(Work required) In your reply, reproduce the lines from the first one below to the line containing "set_option Elab.async false", inclusive, exactly as they stand.

(Items from a dataset)
────────

-- ==== Sys2Proof/Tests/Slice0.lean ====
section
/-! SUPPORT. Tests: words that the manual writes out, words that encode no instruction, the manual's worked results, and for every statement states that
meet its hypotheses. -/

namespace Sys2Proof.Tests

set_option Elab.async false

open Sys2Proof Sys2Proof.Machine

/-- A word as the manual prints it: bits 95:64, 63:32 and 31:0. -/
def word (hi mid lo : Nat) : Nat := (hi * 2 ^ 32 + mid) * 2 ^ 32 + lo

/-- What a printed word decodes to. -/
def reads (hi mid lo : Nat) (i : Instr) : Bool := decodeTableWord 96 (word hi mid lo) == some i

/-- No guard and no hint; a short hint with STALL. -/
def h0 : Hdr := ⟨false, 7, false, false, 0⟩
def h4 : Hdr := ⟨false, 7, false, false, 4⟩
def vr (n : BitVec 8) : Src := .v n false false false
def vp (n : BitVec 8) : Src := .v n false false true
def kr (n : BitVec 6) : Src := .k n false false
def kp (n : BitVec 6) : Src := .k n false true

/-! ### Words that the manual writes out, bit by bit -/

/-- 03, "The line": fmul v4, v1, v2 <s2,hold>, fadd v5, l0, v3 <s4>, and the guarded iadd v7, v7, -3. -/
theorem test_words_of_the_notation :
    (reads 0x109C0A00 0x00040001 0x00020000 (.fmul ⟨false, 7, false, true, 2⟩ .rne false false (.v 4 false) (vr 1) (vr 2))
      && reads 0x101C0400 0x00054000 0x00030000 (.fadd h4 .rne false false (.v 5 false) (.latch 0) (vr 3))
      && reads 0x00680000 0x00070007 0xBFFD0000 (.iadd ⟨true, 2, false, false, 0⟩ .s32 false (.v 7 false) (vr 7) (.imm (-3)))) = true := by decide +kernel

/-- 05 and 11: icmp.lt p2, v1, 100; shr.n32 v10, v9, 23 ?p2 <s4>; ffma v8, v1, v1, -v3. -/
theorem test_words_of_arithmetic :
    (reads 0x051C0008 0x10020001 0x80640000 (.icmp h0 .lt .s32 (.p 2) (vr 1) (.imm 100))
      && reads 0x03480400 0x400A0009 0x80170000 (.shr ⟨false, 2, false, false, 4⟩ .n32 (.v 10 false) (vr 9) (.imm 23))
      && reads 0x10DC0000 0x00080001 0x00010103 (.ffma h0 .rne false false (.v 8 false) (vr 1) (vr 1) (.v 3 true false false))) = true := by decide +kernel

/-- 06 and 20: cvt.bf16.f32.rtz v2, v1; rsqs v3, v2 <s5,hold>; rndu v6, s3, 0; red.add.w8.s32 v5, v4; srt.desckv v2:v3; rndu k19, s0, k11. -/
theorem test_words_of_conversions_and_lanes :
    (reads 0x201C0040 0x80020001 0 (.cvt h0 .bf16 .f32 .rtz (.v 2 false) (vr 1))
      && reads 0x305C0D00 0x00030002 0 (.rsqs ⟨false, 7, false, true, 5⟩ .f32 false (.v 3 false) (vr 2))
      && reads 0xE05C0000 0xC0068000 0 (.rndu h0 3 (.v 6 false) (.imm 0))
      && reads 0x411C0020 0xC0050004 0 (.red h0 .add .w8 .s32 (.v 5 false) (vr 4))
      && reads 0x424C040C 0x04020402 0 (.srt ⟨false, 3, false, false, 4⟩ .desckv .wg .f32 (.v 2 true) (vp 2))
      && reads 0xE05C0400 0x0813C00B 0 (.rndu h4 0 (.k 19 false) (kr 11))) = true := by decide +kernel

/-- 07: bra to slot 4 two lines back; width k4, 64 <s4>. -/
theorem test_words_of_control :
    (reads 0x501C0000 0x18000000 0xFFFFFFE4 (.bra h0 ⟨-2, 4⟩) && reads 0x51DC0400 0x08048040 0 (.width h4 (.k 4 false) (.imm 64))) = true := by decide +kernel

/-- 08: ld v3, [k8:k9+0]; st.b64.c3 [v4:v5+0x40], v6:v7; tlk v10, v2:v3. -/
theorem test_words_of_memory :
    (reads 0x601C0000 0x0003C408 0x80000000 (.ld h0 .b32 false (.v 3 false) (kp 8) (.imm 0))
      && reads 0x605C000C 0x58000404 0x80400406 (.st h0 .b64 3 (vp 4) (.imm 0x40) (vp 6))
      && reads 0x701C0000 0x000A0402 0 (.tlk h0 (.v 10 false) (vp 2))) = true := by decide +kernel

/-- 13, 16, 17: opf v3, MAX.S32, [k8:k9+4], v2; ops with operators ADD.F32, SUBF.F32, MAX.S32 and STORE. -/
theorem test_words_of_operators :
    (reads 0x805C0001 0xC003C408 0x80040002 (.opf h0 .maxS32 0 (.v 3 false) (kp 8) (.imm 4) (vr 2))
      && reads 0x80040001 0x1800C406 0x80008FE0 (.ops ⟨false, 1, false, false, 0⟩ .addF32 0 (kp 6) (.imm 0) (.imm 0x0FE0))
      && reads 0x80040001 0x5800C406 0x80009300 (.ops ⟨false, 1, false, false, 0⟩ .subfF32 0 (kp 6) (.imm 0) (.imm 0x1300))
      && reads 0x801C0001 0xD8000402 0x80000006 (.ops h0 .maxS32 0 (vp 2) (.imm 0) (vr 6))
      && reads 0x80080000 0x58000402 0x80000007 (.ops ⟨false, 2, false, false, 0⟩ .store 0 (vp 2) (.imm 0) (vr 7))) = true := by decide +kernel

────────

(Solution to this problem)
-- ==== Sys2Proof/Tests/Slice0.lean ====
section
/-! SUPPORT. Tests: words that the manual writes out, words that encode no instruction, the manual's worked results, and for every statement states that
meet its hypotheses. -/

namespace Sys2Proof.Tests

set_option Elab.async false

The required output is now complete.